Directions ▸
Word for word, please restate the lines from the beginning of the data through the line in which "the other uncorrectable" appears.

Provided records ▸
-- ==== Sys2Proof/Machine/Sequencer.lean ====
section
/-! DEFINITION. The command window (R52, R170, R173, R237 to R240, R253, R278, R282, R298): issue, suspension, and the forming of
operations, with the commands COMMAND_WINDOW and SUSPEND_ACKNOWLEDGED. -/

namespace Sys2Proof.Machine

/-! ### Issue -/

/-- The sector of a version as a program reads it (R273, R275): the other copy stands in for one that is uncorrectable or fails its
integrity tag; with both lost the sector carries the poison mark. -/
def Ver.primLost (v : Ver) : Bool := v.primBad || v.primTag
def Ver.lostCopies (v : Ver) : Bool := v.primLost && (v.mirrorBad || v.mirrorTag || !v.mirror)

/-- The cause of R138: the primary copy went with a half that lost the role (4); the tag of a copy fails (2; one copy with a bad tag and
the other uncorrectable too, DESIGN CHOICE, log entry 160); both uncorrectable (1). -/
def Ver.lostCause (v : Ver) : Nat := if v.mirror = false ∧ v.mirrorBad = true then 4 else if v.primTag || v.mirrorTag then 2 else 1

def Ver.sector (v : Ver) (i : Nat) : Option Sector :=
  (v.secs.find? (fun q => q.1 == i)).map (fun q => if v.lostCopies then { q.2 with tag := .poison } else q.2)

/-- The content of a tart of a host program (R173): what no included version writes comes from its merge. -/
def State.fillTart (s : State) (prog : Nat) (t : Placed) : Placed :=
  let vs := (s.toProgram t.ltn).reverse
  let merged := (s.tr.merges.find? (fun m => m.prog == prog && m.ltn == t.ltn)).bind (fun m => m.secs)
  let secs := (List.range 32).map (fun i => match vs.findSome? (fun v => v.sector i) with
    | some x => x
    | none => if vs.isEmpty then padSector else (merged.getD []).getD i poisonSector)
  { t with secs := secs, vids := vs.map (fun v => v.id) }

/-- The LBA range of a version's sectors: first LBA and count. -/
def State.verRange (s : State) (v : Ver) : Nat × Nat :=
  match s.nsOfLtn v.ltn with
  | some (n, k) =>
    let idx := v.secs.map (fun q => q.1)
    let lo := (minOf idx).getD 0
    let hi := idx.foldl max 0
    (k * n.perTart + lo / n.secsPer, hi / n.secsPer - lo / n.secsPer + 1)
  | none => (0, 0)

/-- A version whose copies are both lost is a deferred write error (R138); its sectors are programmed with the poison mark. -/
def State.noteLost (s : State) (v : Ver) : State :=
  if v.lostCopies then
    (s.count Fd.QUE_CNT_DEFER_COUNT).addC1h v.fn ⟨v.nsid, (s.verRange v).1, (s.verRange v).2, v.lostCause, s.time.beat⟩
  else s

/-- The tarts of a host program take their data at its issue; the versions included are PROGRAMMING from now on (R171). A copy that
fails its tag counts (R273). -/
def State.fillUnit (s : State) (o : Op) : State :=
  let ts := o.tarts.map (fun t => s.fillTart o.id t)
  let vids := ts.flatMap (fun t => t.vids)
  let mine := s.tr.vers.filter (fun v => vids.contains v.id)
  let s := s.count Fd.ECC_CNT_TAGERR_COUNT (sumOf (fun v => if v.primTag then v.secs.length else 0) mine)
  let s := s.each mine (fun s v => s.noteLost v)
  let s := s.updTr (fun t => { t with
    vers := updWhere (fun v => vids.contains v.id) (fun v => { v with st := .programming }) t.vers,
    merges := t.merges.filter (fun m => m.prog != o.id) })
  s.updOp o.id (fun x => { x with tarts := ts })

/-- The command that a read serves, itself or through the ladder (R151, R265); `n` bounds the reads that it goes through. -/
def State.servedCtx (s : State) : Nat → OpWhy → Option Nat
  | _, .host id _ => some id
  | n + 1, .rung k _ => (s.climb k).bind (fun c => s.servedCtx n c.op.why)
  | n + 1, .recon k _ => (s.climb k).bind (fun c => s.servedCtx n c.op.why)
  | _, _ => none

/-- A charged read is issued for a command in media slice `m` (R151); beyond the tenant's credits, the slice is marked for the tenant. -/
def State.noteRead (s : State) (o : Op) (m : Nat) (beyond : Bool) : State :=
  let s := s.when beyond (fun s => s.updSched (fun c => { c with beyond := spSet (fun _ => 0) c.beyond (256 * m + o.tenant) 1 }))
  match s.servedCtx 3 o.why with
  | some id => s.updCtx id (fun c => { c with slices := addOnce m c.slices })
  | none => s

/-- The credit of an issue (R55): steps 1 and 2 charge one, step 3 only while credits remain. -/
def State.charge (s : State) (o : Op) : State :=
  if o.cls ≠ .host then s
  else
    let m := o.die / 256
    let c := s.credits m o.tenant
    let s := s.setCredits m o.tenant (c - 1)
    if o.kind = .read then s.noteRead o m (c == 0) else s

/-- The rung that a read is for, and the distance of its levels from it in read-level steps (R264): a soft decode adds the reads above
and below, further out with the second pair. -/
def State.readStep (s : State) (o : Op) : Nat × Int :=
  match o.why with
  | .rung id i => (match (s.climb id).bind (fun c => c.cws.find? (fun e => e.i == i)) with
    | some e =>
      let d : Int := (e.phase * s.rd Fd.ECC_SOFTCFG_DELTA : Nat)
      (e.rung, if e.left = 0 then -d else d)
    | none => (0, 0))
  | _ => (0, 0)

/-- Issue an operation to its die; a read with the levels that its LVL primitive applies (R290). -/
def State.issueOp (s : State) (o : Op) : State :=
  let s := s.charge o
  let s := s.updRg (fun r => { r with energy := r.energy + s.pkgOf o })
  let r := s.readStep o
  let s := s.updOp o.id (fun x => { x with
    st := .busy, issued := s.time.beat, born := s.time.beat, us := if o.kind = .read then s.loopOuts o.ppa else []
    levels := if o.kind = .read then s.levelsAt o.ppa r.1 r.2 else [] })
  match o.why with
  | .unit =>
    let s := if o.cls = .host then s.fillUnit o else s
    (s.updSb o.sb (fun x => { x with issued := addOnce o.mem x.issued, stamp := s.md.stamp })).updMd (fun m => { m with stamp := m.stamp + 1 })
  | .parity => s.updSb o.sb (fun x => { x with issued := addOnce o.mem x.issued })
  | .erase => (match s.eraseOf o.die o.ppa with
    | some e => if o.kind = .erase then s.updErase e .erasing else s
    | none => s)
  | _ => s

/-! ### Suspension (R238, R239) -/

/-- A host read that waits for the die, or is chosen for this beat, in step 1 or 2 of R55. -/
def State.eligibleRead (s : State) (d : Nat) : Bool :=
  s.hostSlots && s.md.ops.any (fun o => o.die == d && o.kind == .read && o.cls == .host &&
    ((o.st == .chosen && decide (o.step < 3)) || (o.st == .wait && decide (s.stepOf o < 3))))

/-- A program or erase in the die that may be suspended now (R238): a program, once its data is in the die. -/
def State.maySuspend (s : State) (o : Op) : Bool :=
  let era := o.kind == .erase
  let run := s.rd (if era then Fd.FCH_SUSPCFG_MINRUNE else Fd.FCH_SUSPCFG_MINRUNP)
  let most := s.rd (if era then Fd.FCH_SUSPCFG_MAXE else Fd.FCH_SUSPCFG_MAXP)
  (o.kind == .program || era) && o.st == .busy && o.left == 0 && o.suspAt == 0 && decide (o.born + run ≤ s.time.beat) &&
    decide (o.susp < most) && decide (o.suspBeats < s.rd Fd.FCH_SUSPCFG_SUSPMAX)

/-- The resume of a suspended operation (R239 step 4). -/
def State.resume (s : State) (o : Op) : State :=
  let s := s.updMd (fun m => { m with ops := updWhere (fun x => x.die == o.die && x.st == .chosen) (fun x => { x with st := .wait }) m.ops })
  s.updOp o.id (fun x => { x with
    st := .busy, born := s.time.beat, suspBeats := x.suspBeats + (s.time.beat + 1 - x.suspAt), suspAt := 0, wake := false })

/-- What a die's slot of this beat carries: the operation chosen, a suspend, or a resume. -/
def State.dieSlot (s : State) (d : Nat) : State :=
  let chosen := s.md.ops.find? (fun o => o.die == d && o.st == .chosen && o.slotAt == s.time.beat)
  let busy := s.md.ops.find? (fun o => o.die == d && o.st == .busy)
  match s.md.ops.find? (fun o => o.die == d && o.st == .suspended) with
  | some o =>
    if busy.isSome then s
    else if s.flushMode then (match chosen with | some c => s.issueOp c | none => s)
    else if o.wake = true ∨ s.eligibleRead d = false ∨ s.rd Fd.FCH_SUSPCFG_SUSPMAX ≤ o.suspBeats + (s.time.beat + 1 - o.suspAt) then s.resume o
    else match chosen with | some c => s.issueOp c | none => s
  | none => match chosen, busy with
    | some c, none => s.issueOp c
    | _, some o =>
      if s.slotClass d s.time.beat = .host ∧ s.maySuspend o = true ∧ s.eligibleRead d = true ∧ s.flushMode = false then
        s.updOp o.id (fun x => { x with suspAt := s.time.beat + 1 })
      else s
    | none, none => s

/-- SUSPEND_ACKNOWLEDGED (R239 step 2): the die reports its operation suspended. -/
def execSuspendAcknowledged (die : Nat) (s : State) : Host.Outcome State Fault Refusal :=
  .next (match s.md.ops.find? (fun o => o.die == die && o.st == .busy && decide (0 < o.suspAt)) with
    | some o => (s.updOp o.id (fun x => { x with st := .suspended, susp := x.susp + 1, suspAt := s.time.beat + 1 })).count
        Fd.FCH_CNT_SUSP_COUNT
    | none => s)

/-! ### Operations of a die that is gone (R63, R253) -/

/-- An operation whose die has no slots any more: a read of data goes on as a reconstruction from the other members, or
fails (R252, R269), and so does a patrol read; scrub, calibration and erase operations end, and programs of a key block; programs of the other SLC streams
move to another die. Programs of stripes are settled with their stripe. -/
def State.settleAbsent (s : State) (o : Op) : State :=
  let gone := decide ((s.die o.die).st ≠ 1) || (o.kind == .read && o.die == ppaDie o.ppa && s.goneAt o.ppa)
  if gone = false then s
  else match o.kind, o.why with
    | .read, .calib _ _ => s.dropOp o.id
    | .read, .scrub => (s.dropOp o.id).updMd (fun m => { m with scrub := m.scrub.map (fun x => { x with skipped := x.skipped + 1 }) })
    | .read, _ => readDone ((s.dropOp o.id).failRead o)
    | .program, .metadata => s.updOp o.id (fun x => { x with
        die := s.dieNums.headD o.die, sb := s.metaBlk (s.dieNums.headD o.die) o.id, st := .wait })
    | .program, .flush => State.addFlush o.tenant o.die 1 o.units (s.dropOp o.id)
    | .program, .key => s.dropOp o.id
    | .program, _ => s
    | _, _ => s.dropOp o.id

def State.settleDies (s : State) : State := s.each s.md.ops (fun s o => if (s.op o.id).isSome then s.settleAbsent o else s)

/-! ### Patrol, scrub and calibration reads -/

/-- Pages that the patrol reads outside superblocks: the die record of each die in use, and the pages of the SLC metadata blocks, a page
to each program unit and plane (DESIGN CHOICE, log entry 101). -/
def State.slcPages (s : State) : List Nat :=
  s.dieNums.map (fun d => s.mkPpa d 0 0 0) ++ s.md.slcUsed.flatMap (fun p =>
    let d := p.1 / 2 ^ 15
    (List.range (planesOf (s.mediaOf d))).flatMap (fun k => (List.range p.2).map (fun u => s.mkPpa d k (p.1 % 2 ^ 15) u)))

/-- The pages that the patrol reads (R278, R281), by address: programmed pages of superblocks that are not being erased, SLC metadata
pages and die records. -/
def State.patrolPages (s : State) : List Nat :=
  sortBy (fun a b => decide (a < b)) ((s.md.flash.filter (fun p => match s.sbOfPpa p.1 with
    | some q => q.1.st != .erasing
    | none => false)).map (fun p => p.1) ++ s.slcPages)

/-- The patrol queues its next read; at the end of a pass the next pass begins. -/
def State.formPatrol (s : State) : State :=
  if s.md.ops.any (fun o => o.why == .patrol && o.st == .wait) then s
  else match s.patrolPages.find? (fun p => decide (s.md.patrol.next ≤ p) && decide ((s.die (ppaDie p)).st = 1)) with
    | some p => (s.addRead .rfs 0 false .patrol p).2.updMd (fun m => { m with
        patrol := { m.patrol with next := p + 1, count := m.patrol.count + 1 } })
    | none =>
      if s.md.patrol.next = 0 then s
      else s.updMd (fun m => { m with patrol := ⟨0, 0, s.time.beat, false⟩ })

/-- The next position of a range scrub (R282): a deallocated tart is skipped, a lost one counts as unrecoverable. `fuel`
bounds the tarts passed in one window. -/
def State.formScrub : Nat → State → State
  | 0, s => s
  | n + 1, s => match s.md.scrub with
    | none => s
    | some x =>
      if x.cancel = true ∨ s.md.ops.any (fun o => o.why == .scrub && o.st == .wait) = true then s
      else if x.kind = 0 then
        if x.start + x.count ≤ x.next then s
        else
          let e := s.mapEntry x.next
          let put (f : Scrub → Scrub) (s : State) : State :=
            s.updMd (fun m => { m with scrub := m.scrub.map (fun y => f { y with next := y.next + 1 }) })
          let s := s.lookedUp x.next e
          if s.legal e = false then State.formScrub n (put (fun y => { y with unrec := y.unrec + 1 }) s)
          else if e.dealloc then State.formScrub n (put (fun y => { y with skipped := y.skipped + 1 }) s)
          else if e.ppa = lostPpa then State.formScrub n (put (fun y => { y with unrec := y.unrec + 1 }) s)
          else (put id s).addRead .rfs 0 false .scrub e.ppa |>.2
      else match s.patrolPages.find? (fun p => decide (x.next ≤ p) && decide (x.start ≤ ppaDie p) && decide (ppaDie p < x.start + x.count)) with
        | none => s.updMd (fun m => { m with scrub := m.scrub.map (fun y => { y with next := (x.start + x.count) * 2 ^ 25 }) })
        | some p =>
          let s := s.updMd (fun m => { m with scrub := m.scrub.map (fun y => { y with next := p + 1 }) })
          if (s.die (ppaDie p)).st = 1 then (s.addRead .rfs 0 false .scrub p).2
          else State.formScrub n (s.updMd (fun m => { m with scrub := m.scrub.map (fun y => { y with skipped := y.skipped + 1 }) }))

Result for this exercise ▸
-- ==== Sys2Proof/Machine/Sequencer.lean ====
section
/-! DEFINITION. The command window (R52, R170, R173, R237 to R240, R253, R278, R282, R298): issue, suspension, and the forming of
operations, with the commands COMMAND_WINDOW and SUSPEND_ACKNOWLEDGED. -/

namespace Sys2Proof.Machine

/-! ### Issue -/

/-- The sector of a version as a program reads it (R273, R275): the other copy stands in for one that is uncorrectable or fails its
integrity tag; with both lost the sector carries the poison mark. -/
def Ver.primLost (v : Ver) : Bool := v.primBad || v.primTag
def Ver.lostCopies (v : Ver) : Bool := v.primLost && (v.mirrorBad || v.mirrorTag || !v.mirror)

/-- The cause of R138: the primary copy went with a half that lost the role (4); the tag of a copy fails (2; one copy with a bad tag and
the other uncorrectable too, DESIGN CHOICE, log entry 160); both uncorrectable (1). -/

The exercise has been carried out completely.